The problem
Every line of the material is to be given again exactly.

The input
/-- MMU.OPT_STATE[j] of a die (R206). -/
def optState (s : State) (die job : Nat) : Nat :=
  match topOf s job with
  | none => 0
  | some t =>
    if t.states.isEmpty then 0
    else
      let xs := t.states.filter (fun x => x.die == die)
      let hs := xs.map (fun x => shardAt s job x.shard)
      let n := flippedCount hs
      let b (c : Bool) (i : Nat) : Nat := if c then 2 ^ i else 0
      ((n + 2 ^ 32 - 1) % 2 ^ 32) <<< 32 + (hs.filter (fun h => nextEpoch h ≤ n)).length <<< 19
        + b (n != 0 && hs.any (fun h => h.flipped == some (n - 1) && h.skippedLast)) 7
        + b (hs.any (fun h => h.reads.any (fun r => h.shadow == some r.2.1))) 6
        + b (jobAt s job).voteHold 5
        + b (n != 0 && hs.all (fun h => nextEpoch h == n && h.rollbackOk)) 4
        + b (xs.any (·.rep)) 3 + b (xs.any (fun x => !x.rep)) 2 + 1

end Sys2Proof.Machine
end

Reply
/-- MMU.OPT_STATE[j] of a die (R206). -/
def optState (s : State) (die job : Nat) : Nat :=
  match topOf s job with
  | none => 0
  | some t =>
    if t.states.isEmpty then 0
    else
      let xs := t.states.filter (fun x => x.die == die)
      let hs := xs.map (fun x => shardAt s job x.shard)
      let n := flippedCount hs
      let b (c : Bool) (i : Nat) : Nat := if c then 2 ^ i else 0
      ((n + 2 ^ 32 - 1) % 2 ^ 32) <<< 32 + (hs.filter (fun h => nextEpoch h ≤ n)).length <<< 19
        + b (n != 0 && hs.any (fun h => h.flipped == some (n - 1) && h.skippedLast)) 7
        + b (hs.any (fun h => h.reads.any (fun r => h.shadow == some r.2.1))) 6
        + b (jobAt s job).voteHold 5
        + b (n != 0 && hs.all (fun h => nextEpoch h == n && h.rollbackOk)) 4
        + b (xs.any (·.rep)) 3 + b (xs.any (fun x => !x.rep)) 2 + 1

end Sys2Proof.Machine
end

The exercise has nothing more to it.